Chi-square test of independence will be used for the two analyses.
chisq.test(gss_suicide1$suicide1, gss_suicide1$natheal)
Pearson's Chi-squared test
data: gss_suicide1$suicide1 and gss_suicide1$natheal
X-squared = 33.151, df = 2, p-value = 6.33e-08
chisq.test(gss_suicide1$suicide1, gss_suicide1$conmedic)
Pearson's Chi-squared test
data: gss_suicide1$suicide1 and gss_suicide1$conmedic
X-squared = 6.9492, df = 2, p-value = 0.03097
chisq.test(gss_suicide1$natheal, gss_suicide1$conmedic)
Pearson's Chi-squared test
data: gss_suicide1$natheal and gss_suicide1$conmedic
X-squared = 159.72, df = 4, p-value < 2.2e-16
Chi-square test of independence between variables suicide1 and natheal is 33.151 with a very low p-value (very much lower than 0.05). Likewise, chi-square test of independence between variables suicide1 and conmedic is 6.9492 and a low p-value (lower than 0.05).

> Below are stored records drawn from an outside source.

-- ==== Sys2Proof/Machine/Tables.lean ====
section
/-! DEFINITION. The registers of every kind of page, as the tables of the manual give them: offset,
reset value and, per access type of R6, the bits that have it. -/

namespace Sys2Proof.Machine

/-- Which selection a register address goes through (R16, R150, R303, R425, R426, R463). (DEDUCED: log entry 24) -/
inductive Win where
  | page | master | ctx | dspCtx | dspBuf | duty | peer | gateCtx | part | slot | qp
  deriving DecidableEq, Repr

/-- Half of a 64-bit pair of R13, or neither. -/
inductive Half where
  | single | low | high
  deriving DecidableEq, Repr

/-- One register of a page, or `count` of them `stride` bytes apart. The masks give the bits of each
access type; bits of no mask are RO fields. `resv` are the reserved bits (R5). -/
structure RegRow where
  name : String
  off : Nat
  count : Nat := 1
  stride : Nat := 4
  reset : Word := 0
  rw : Word := 0
  w1c : Word := 0
  w1s : Word := 0
  rc : Word := 0
  wo : Word := 0
  resv : Word := 0
  win : Win := .page
  pair : Half := .single
  /-- guard-owned (R7) -/
  guard : Bool := false
  /-- its fields are LATCH fields (R6, R186) -/
  latch : Bool := false
  /-- a timing register of R224 -/
  timing : Bool := false
  deriving DecidableEq, Repr

/-- The common header (R17). (DEDUCED: log entry 4) -/
def tabHdr : List RegRow := [
  { name := "BLK_ID", off := 0x000 },
  { name := "BLK_CAPS", off := 0x004 },
  { name := "BLK_CTRL", off := 0x008, rw := 0x1, w1s := 0x2, resv := 0xFFFFFFF8 },
  { name := "BLK_STAT", off := 0x00C, resv := 0xFFF0 },
  { name := "IRQ_RAW", off := 0x010, w1c := 0xFFFFFFFF },
  { name := "IRQ_EN", off := 0x014, rw := 0xFFFFFFFF },
  { name := "IRQ_STATUS", off := 0x018 },
  { name := "ERR_CODE", off := 0x01C, wo := 0x8000, resv := 0x7F00 },
  { name := "ERR_ADDR_LO", off := 0x020, pair := .low },
  { name := "ERR_ADDR_HI", off := 0x024, resv := 0xFFFFFF00, pair := .high },
  { name := "OWNER", off := 0x028, resv := 0xFFFFFFFC }]

/-- The SYS page (R30, R449). -/
def tabSys : List RegRow := [
  { name := "SYS_DEV_STATE", off := 0x040, reset := 0x2, resv := 0xFFFFF8F8 },
  { name := "SYS_BOOT_CTRL", off := 0x044, w1s := 0xFF01, resv := 0xFFFF00FE },
  { name := "SYS_DRAM_TOP", off := 0x048, rw := 0x3FF, resv := 0xFFFFFC00 },
  { name := "SYS_WITHDRAW", off := 0x04C, wo := 0xFFFF, resv := 0xFFFF0000 },
  { name := "SYS_WD_CAUSE", off := 0x050, resv := 0xFFFF0F00 },
  { name := "SYS_RESET_REQ", off := 0x054, wo := 0xFFFF, resv := 0xFFFF0000 },
  { name := "SYS_WD_TIME_LO", off := 0x058, pair := .low },
  { name := "SYS_WD_TIME_HI", off := 0x05C, pair := .high }]

/-- The PTP page (R80). Part 0. -/
def tabPtp0 : List RegRow := [
  { name := "PTP_TIME_SEC_LO", off := 0x040 },
  { name := "PTP_TIME_SEC_HI", off := 0x044 },
  { name := "PTP_TIME_NS", off := 0x048, resv := 0xC0000000 },
  { name := "PTP_TIME_FRAC", off := 0x04C, resv := 0xFF00 },
  { name := "PTP_SET_SEC_LO", off := 0x050, rw := 0xFFFFFFFF, pair := .low },
  { name := "PTP_SET_SEC_HI", off := 0x054, rw := 0xFFFFFFFF, pair := .high },
  { name := "PTP_SET_NS", off := 0x058, rw := 0x3FFFFFFF, resv := 0xC0000000 },
  { name := "PTP_STEP_LO", off := 0x060, rw := 0xFFFFFFFF, pair := .low },
  { name := "PTP_STEP_HI", off := 0x064, rw := 0xFFFFFFFF, pair := .high },
  { name := "PTP_RATE_ADJ", off := 0x068, rw := 0xFFFFFFFF },
  { name := "PTP_SLEW", off := 0x06C, rw := 0xFFFFFFFF },
  { name := "PTP_SLEW_CFG", off := 0x070, reset := 0x11, rw := 0x1F, resv := 0xFFFFFFE0 }]

/-- The PTP page (R80). Part 1. -/
def tabPtp1 : List RegRow := [
  { name := "PTP_EPOCH_CFG", off := 0x074, reset := 0x2710, rw := 0xFFFFF, resv := 0xFFF00000 },
  { name := "PTP_STAT", off := 0x078, resv := 0xFFFF00F0 },
  { name := "PTP_TRACE", off := 0x07C, reset := 0x13880000, rw := 0xFFFFFF01, resv := 0xFE },
  { name := "PTP_GM_ID_LO", off := 0x080, rw := 0xFFFFFFFF, pair := .low },
  { name := "PTP_GM_ID_HI", off := 0x084, rw := 0xFFFFFFFF, pair := .high },
  { name := "PTP_ETA_TX_LAT", off := 0x088, rw := 0xFFFFF, resv := 0xFFF00000 },
  { name := "PTP_ETA_RX_LAT", off := 0x08C, rw := 0xFFFFF, resv := 0xFFF00000 },
  { name := "PTP_ETB_TX_LAT", off := 0x090, rw := 0xFFFFF, resv := 0xFFF00000 },
  { name := "PTP_ETB_RX_LAT", off := 0x094, rw := 0xFFFFF, resv := 0xFFF00000 },
  { name := "PTP_TSQ_ID", off := 0x0A0, resv := 0x30FF0000 },
  { name := "PTP_TSQ_SEC_LO", off := 0x0A4 },
  { name := "PTP_TSQ_SEC_HI", off := 0x0A8 }]
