-- ==== Sys2Proof/Machine/Pages.lean ====
section
/-! DEFINITION. Masters, register pages and what a register of a page reads after reset (R9, R14, R17). -/

namespace Sys2Proof.Machine

/-! ## Masters (R9) -/

/-- The 8-bit master identifier (R9). -/
def masterId : Master → Nat
  | .apc k => k.val
  | .gp g => 0x08 + g.val
  | .cdc n => 0x10 + n.val
  | .cmp n => 0x20 + n.val
  | .grd n => 0x30 + n.val
  | .ing => 0x40
  | .dpi n => 0x41 + n.val
  | .enc => 0x49
  | .ng p => 0x4A + p.val
  | .dma e => 0x4D + e.val
  | .pci => 0x4F
  | .mge => 0x50
  | .eth p => 0x51 + p.val
  | .kib => 0x53
  | .mig => 0x54
  | .tch => 0x55
  | .bst => 0x56
  | .debug => 0x57

/-- GP0 and GP1, the masters of the guard-owned registers (R2, R7). -/
def isGuard : Master → Bool
  | .gp _ => true
  | _ => false

def isApc : Master → Bool
  | .apc _ => true
  | _ => false

/-! ## Kinds of page (R14) -/

inductive Kind where
  | sys | pmu | key | bst | mrm | tch | ica | ics | gte | dma | crc | dmc | cdc | ing | src | dpi
  | cmp | grd | out | enc | ng | kib | eth | ptp | ttu | pci | mge
  deriving DecidableEq, Repr

/-- The page allocation of R14: first page, pages, TYPE code, OWNER. -/
def pageTable : List (Kind × Nat × Nat × Nat × Nat) := [
  (.sys, 0, 1, 0x0001, 0), (.pmu, 1, 1, 0x0002, 0), (.key, 2, 1, 0x0003, 0), (.bst, 3, 1, 0x0004, 0),
  (.mrm, 4, 1, 0x0005, 0), (.tch, 5, 1, 0x0006, 0), (.ica, 6, 1, 0x0010, 0), (.ics, 7, 1, 0x0011, 1),
  (.gte, 8, 32, 0x0020, 0), (.dma, 40, 2, 0x0030, 0), (.crc, 42, 8, 0x0031, 0), (.dmc, 50, 6, 0x0040, 0),
  (.cdc, 56, 16, 0x0050, 0), (.ing, 72, 1, 0x0060, 0), (.src, 73, 1, 0x0061, 2), (.dpi, 74, 8, 0x0062, 0),
  (.cmp, 82, 16, 0x0070, 2), (.grd, 98, 16, 0x0071, 1), (.out, 114, 16, 0x0072, 2),
  (.enc, 130, 1, 0x0073, 0), (.ng, 131, 3, 0x0080, 0), (.kib, 134, 1, 0x0081, 2), (.eth, 135, 2, 0x0090, 0),
  (.ptp, 137, 1, 0x0091, 0), (.ttu, 138, 1, 0x0092, 0), (.pci, 139, 1, 0x00A0, 0), (.mge, 140, 1, 0x00A1, 0)]

/-- The row of R14 that holds page `p`. -/
def pageRow (p : Nat) : Kind × Nat × Nat × Nat × Nat :=
  (pageTable.find? fun r => r.2.1 ≤ p && p < r.2.1 + r.2.2.1).getD (.sys, 0, 1, 0x0001, 0)

def pageKind (p : Nat) : Kind := (pageRow p).1

/-- BLK_ID.INSTANCE (R14). -/
def pageInst (p : Nat) : Nat := p - (pageRow p).2.1

/-- First page of each kind (R14). -/
def firstPage (k : Kind) : Nat :=
  ((pageTable.find? fun r => r.1 = k).getD (.sys, 0, 1, 0x0001, 0)).2.1

/-- The pages whose every writable register is guard-owned: OWNER 0x1 (R14, R17). -/
def guardPage (p : Nat) : Bool := (pageRow p).2.2.2.2 = 1

/-- The pages whose ENABLE resets to 1 and is RO, and that discard SOFT_RESET (R17). -/
def enableFixed (p : Nat) : Bool :=
  match pageKind p with
  | .sys | .pmu | .key | .bst | .mrm | .tch | .ica | .ics | .ptp | .ttu | .dmc => true
  | _ => false

/-- The pages frozen in WITHDRAWN (R31). -/
def pixelPage (p : Nat) : Bool :=
  match pageKind p with
  | .cmp | .grd | .out | .enc | .cdc => true
  | _ => false

/-- BLK_CAPS.CAPS of a page; 0 where the chapter defines none (R17). -/
def pageCaps (p : Nat) : Nat :=
  match pageKind p with
  | .cmp => 8
  | .grd | .out | .dmc => 4
  | .kib => 0x80
  | .ica | .ics => 0x200
  | .gte => 0x10
  | .tch => 0x60
  | _ => 0

/-- The block-specific registers of a kind of page. -/
def rowsOf : Kind → List RegRow
  | .sys => tabSys | .pmu => tabPmu | .key => tabKey | .bst => tabBst | .mrm => tabMrm | .tch => tabTch
  | .ica => tabIca | .ics => tabIcs | .gte => tabGte | .dma => tabDma | .crc => tabCrc | .dmc => tabDmc
  | .cdc => tabCdc | .ing => tabIng | .src => tabSrc | .dpi => tabDpi | .cmp => tabCmp | .grd => tabGrd
  | .out => tabOut | .enc => tabEnc | .ng => tabNg | .kib => tabKib | .eth => tabEth | .ptp => tabPtp
  | .ttu => tabTtu | .pci => tabPci
  | .mge => tabMge ++ tabEth

/-- Whether an offset is one of the registers of a row. -/
def RegRow.covers (r : RegRow) (off : Nat) : Bool :=
  r.off ≤ off && (off - r.off) % r.stride = 0 && (off - r.off) / r.stride < r.count

/-- Which of a row's registers an offset is. -/
def RegRow.index (r : RegRow) (off : Nat) : Nat := (off - r.off) / r.stride

/-- The register at an offset of a page; none where the chapter defines none (R15). -/
def findRow (page off : Nat) : Option RegRow :=
  if off < 0x40 then tabHdr.find? fun r => r.covers off
  else (rowsOf (pageKind page)).find? fun r => r.covers off

/-! ## Events and reserved bits of the common header -/

/-- How many IRQ_RAW bits a page uses, from bit 0; the bits above are reserved. A chapter that lists none leaves all 32
(R81, R99, R103, R151, R189, R217, R245, R264, R302, R304, R335, R357, R371, R388, R390, R409, R425, R426, R450 to R452,
R464, R471). -/
def eventBits (p : Nat) : Nat :=
  match pageKind p with
  | .sys | .mrm | .ica | .ics | .gte | .src => 2
  | .pmu | .key | .bst | .crc | .cdc | .cmp => 3
  | .kib => 4
  | .ptp | .ng => 6
  | .tch => 7
  | .grd => 9
  | .enc | .dmc => 12
  | .mge => 14
  | .out => 15
  | .dma => 18
  | .pci => 22
  | .ttu => 24
  | .ing | .dpi | .eth => 32

/-- The events of a page, as a mask of IRQ_RAW and IRQ_EN. -/
def eventMask (p : Nat) : Word := BitVec.ofNat 32 (2 ^ eventBits p - 1)

/-- The reserved bits of a writable register of the header. -/
def hdrReserved (p off : Nat) : Word :=
  match off with
  | 0x008 => 0xFFFFFFF8
  | 0x010 | 0x014 => ~~~ eventMask p
  | 0x01C => 0x00007F00
  | _ => 0

/-- The code with which a page discards a write of 1 to a reserved bit, where its chapter gives one (R244, R334, R357,
R370, R388, R390, R408, R425, R451, R471). -/
def reservedCode (p : Nat) : Option Nat :=
  match pageKind p with
  | .dmc | .bst => some 0x40
  | .ica | .ics | .dma | .out | .tch | .pmu | .mge => some 0x41
  | .gte | .crc => some 0x42
  | _ => none

/-! ## Reset values that the tables give by rule -/

/-- The masters behind gate `g`, lowest and highest identifier (R358). -/
def gateMasters (g : Nat) : Nat × Nat :=
  if g < 10 then (g, g)
  else match g with
    | 10 => (0x10, 0x17) | 11 => (0x18, 0x1F) | 12 => (0x20, 0x27) | 13 => (0x28, 0x2F)
    | 14 => (0x30, 0x37) | 15 => (0x38, 0x3F) | 16 => (0x40, 0x40) | 17 => (0x41, 0x48)
    | 28 => (0x53, 0x53) | 29 => (0x55, 0x55) | 30 => (0x56, 0x56) | 31 => (0x57, 0x57)
    | n => (0x49 + (n - 18), 0x49 + (n - 18))

/-- DMC_PORT_QOS at reset: FIXED, BASE and TARGET_NS of R323. -/
def portReset (p : Nat) : Nat :=
  match p with
  | 0 | 1 => 2 * 0x10000 + 400
  | 3 | 4 => 2000
  | 5 | 6 => 3 * 0x10000 + 1500
  | 8 => 0x10000 + 1000
  | 9 => 0x10000 + 1500
  | 10 | 12 => 5000
  | 11 => 3000
  | 2 | 7 | 13 => 0x80000
  | _ => 0

/-- GRD_WORD*s* at reset, low and high word (R215). -/
def wordReset (s : Nat) : Nat × Nat :=
  match s with
  | 0 => (0x4C415453, 0x00000045)
  | 1 => (0x5A4F5246, 0x00004E45)
  | 2 => (0x414D4144, 0x00444547)
  | _ => (0x54204F4E, 0x00454D49)

/-- The programmed patterns of a self-test partition (R410). (DESIGN CHOICE: log entry 110) -/
def partPatterns (p : Nat) : Nat :=
  match p with
  | 0 => 8192
  | 1 | 4 | 24 => 16384
  | 2 => 10 * Config.sramCells
  | 3 => 524288
  | _ => 32768

/-- Sources that R344 fixes to ICS. -/
def fixedIcs (n : Nat) : Bool := n = 7 || (98 ≤ n && n ≤ 113) || n = 200 || n = 201

/-- Sources whose ASSIGN R344 fixes. -/
def fixedAssign (n : Nat) : Bool := n = 6 || fixedIcs n || (192 ≤ n && n ≤ 209)

/-- TARGETS of the sources whose targets R344 fixes. -/
def fixedTargets (n : Nat) : Option Nat :=
  if 192 ≤ n ∧ n ≤ 199 then some (2 ^ (n - 192))
  else if 200 ≤ n ∧ n ≤ 201 then some (2 ^ (n - 200))
  else if 202 ≤ n ∧ n ≤ 209 then some (2 ^ (n - 202))
  else none

/-- Reset values that depend on the instance or are given by a rule instead of a number. (DEDUCED: log entry 4) -/
def resetSpecial (page off idx : Nat) (r : RegRow) : Word :=
  let inst := pageInst page
  match r.name with
  | "BLK_ID" => BitVec.ofNat 32 ((pageRow page).2.2.2.1 * 0x10000 + inst * 0x100)
  | "BLK_CAPS" => BitVec.ofNat 32 (pageCaps page)
  | "BLK_CTRL" => if enableFixed page then 1 else 0
  | "OWNER" => BitVec.ofNat 32 (pageRow page).2.2.2.2
  | "GTE_MASTERS" => BitVec.ofNat 32 ((gateMasters inst).1 * 0x100 + (gateMasters inst).2)
  | "DMC_PORT_QOS" => BitVec.ofNat 32 (portReset (r.index off))
  | "GRD_WORD_LO" => BitVec.ofNat 32 (wordReset (r.index off)).1
  | "GRD_WORD_HI" => BitVec.ofNat 32 (wordReset (r.index off)).2
  | "BST_PART_COUNT" => BitVec.ofNat 32 (partPatterns idx)
  | "BST_PART_EXPECT" => Config.bstExpect idx
  | "ICA_SRC" =>
    if fixedIcs (r.index off) then 0 else BitVec.ofNat 32 ((fixedTargets (r.index off)).getD 0 * 0x10000)
  | "ICS_SRC" =>
    if fixedIcs (r.index off) then BitVec.ofNat 32 ((fixedTargets (r.index off)).getD 0 * 0x10000 + 0x100)
    else 0
  | _ => r.reset

/-- The key of a register: its page, its offset and, for a windowed register, the instance selected. -/
def rkey (page off idx : Nat) : Nat := idx * 0x100000 + page * 0x1000 + off

/-- What the register of a key holds while nothing has written it since reset. (DEDUCED: log entry 4) -/
def resetOf (k : Nat) : Word :=
  let page := k / 0x1000 % 0x100
  let off := k % 0x1000
  match findRow page off with
  | some r => resetSpecial page off (k / 0x100000) r
  | none => 0

end Sys2Proof.Machine
end

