-- ==== Sys2Proof/Machine/Raise.lean ====
section
/-! DEFINITION. Events: IRQ_RAW bits, the page sources of the interrupt controllers and their counters
(R17, R344, R346). -/

namespace Sys2Proof.Machine

/-- The controller that a source belongs to: ICS_SRC*n*.ASSIGN, except that a move of a source with an offer
outstanding waits for the offer (R345). (DEDUCED: log entry 65) -/
def sourceOwner (n : Nat) (s : State) : Controller :=
  match s.ic.offers.find? fun o => o.src = n with
  | some o => o.ctl
  | none => if s.rb 7 (0x800 + 4 * n) 8 then .ics else .ica

def ctlPage : Controller → Nat
  | .ica => 6
  | .ics => 7

def setCnt (src n : Nat) (s : State) : State :=
  { s with ic := { s.ic with cnt := smSet src n s.ic.cnt } }

/-- Set IRQ_RAW bits; tells whether a bit of IRQ_STATUS rises (R17, R344). -/
def setRaw (page : Nat) (mask : Word) (s : State) : Bool × State :=
  let raw := s.reg page 0x010
  let en := s.reg page 0x014
  (mask &&& en &&& ~~~ raw ≠ 0, s.setReg page 0x010 (raw ||| mask))

/-- Count an event of a source; tells whether its OVF bit goes from 0 to 1 (R346). -/
def countEvent (src : Nat) (s : State) : Bool × State :=
  let c := smAt src s.ic.cnt
  if c < 255 then (false, setCnt src (c + 1) s)
  else
    let page := ctlPage (sourceOwner src s)
    let off := 0x600 + 4 * (src / 32)
    (!s.rb page off (src % 32), s.setReg page off (s.reg page off ||| bitW (src % 32)))

/-- An event of a source. An overflow raises OVERFLOW on the owning page, whose own source counts the rise;
that source cannot overflow into a second rise of a bit already set (R346, R357). -/
def icEvent (src : Nat) (s : State) : State :=
  let page := ctlPage (sourceOwner src s)
  let (ovf, s) := countEvent src s
  if ovf then
    let (rise, s) := setRaw page 1 s
    if rise then
      let (ovf2, s) := countEvent page s
      if ovf2 then (setRaw (ctlPage (sourceOwner page s)) 1 s).2 else s
    else s
  else s

/-- The page is frozen: it holds its register contents in WITHDRAWN (R31). -/
def frozenPage (page : Nat) (s : State) : Bool := s.dev = devWithdrawn && pixelPage page

/-- What the pixel pages and the CDC pages hold now (R31). -/
def hold (s : State) : Frozen :=
  { regs := s.regs, eng := s.eng, placed := s.placed, dsp := s.dsp, buf := s.buf, ctx := s.ctx, cmp := s.cmp, grd := s.grd
    out := s.out, enc := s.enc }

/-- The state as those pages show it (R31). -/
def asHeld (s : State) : State :=
  match s.frozen with
  | none => s
  | some f =>
    { s with
      regs := f.regs, eng := f.eng, placed := f.placed, dsp := f.dsp, buf := f.buf, ctx := f.ctx, cmp := f.cmp, grd := f.grd
      out := f.out, enc := f.enc }

/-- A read of a register: a page that holds its contents answers from them, the error registers of its header apart, which
record the discarded writes (R31). -/
def heldRead (page off : Nat) (val : State → Word × State) (s : State) : Word × State :=
  if frozenPage page s && !(off = 0x01C || off = 0x020 || off = 0x024) then
    let (w, t) := val (asHeld s)
    (w, { s with shadow := t.shadow })
  else val s

/-- Raise events on a page: one event of the page source when IRQ_STATUS rises (R344). A frozen page takes none
(R31). -/
def raise (page : Nat) (mask : Word) (s : State) : State :=
  if frozenPage page s then s
  else
    let (rise, s) := setRaw page mask s
    if rise then icEvent page s else s

/-- Raise one event bit on a page. -/
def raiseBit (page i : Nat) (s : State) : State := raise page (bitW i) s

/-- IRQ_EN changes: IRQ_STATUS may rise (R344). -/
def afterIrqEn (page : Nat) (old : Word) (s : State) : State :=
  let raw := s.reg page 0x010
  if raw &&& s.reg page 0x014 &&& ~~~ old ≠ 0 then icEvent page s else s

end Sys2Proof.Machine
end

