-- ==== Sys2Proof/Machine/Pixels.lean ====
section
/-! DEFINITION. The tables of a pipe: transfer functions and coefficients (R170, R173). -/

namespace Sys2Proof.Machine

/-! ## Tables (R167, R168, R170, R173) -/

/-- Entry `i` of every transfer table at reset (R170). -/
def tfReset (i : Nat) : Nat := (i * 16383 + 2047) / 4095

/-- Entry `i` of table `t`: 0 to 3 the input tables, 4 and 5 the output tables. -/
def tfEntry (c : CmpSt) (t i : Nat) : Nat := smRead (fun k => tfReset (k % 4096)) (t * 4096 + i) c.tf

/-- The place of a coefficient: set, axis (0 horizontal, 1 vertical), phase, tap. -/
def coefKey (set axis phase tap : Nat) : Nat := ((set * 2 + axis) * 64 + phase) * 8 + tap

/-- A coefficient at reset, as its 10-bit register value: bilinear (R173). -/
def coefReset (k : Nat) : Nat :=
  let p := k / 8 % 64
  let tap := k % 8
  let first := if k / 512 % 2 = 0 then 3 else 2
  if tap = first then 256 - 4 * p else if tap = first + 1 then 4 * p else 0

def coefRaw (c : CmpSt) (key : Nat) : Nat := smRead coefReset key c.coef

/-! ## Blending (R174 to R178) -/

/-- Whether a raster position lies in the destination rectangle of a layer. -/
def inDst (l : LayerIn) (x y : Nat) : Bool := l.dx ≤ x && x < l.dx + l.dw && l.dy ≤ y && y < l.dy + l.dh

end Sys2Proof.Machine
end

From the results, there is convincing proof to reject the null hypothesis and accept the alternative hypothesis that suicide due to incurable disease and nation’s health are dependent. Also, the results provide convincing proof to reject the null hypothesis and accept the alternative hypothesis that suicide due to incurable disease and confidence in medicine are dependent.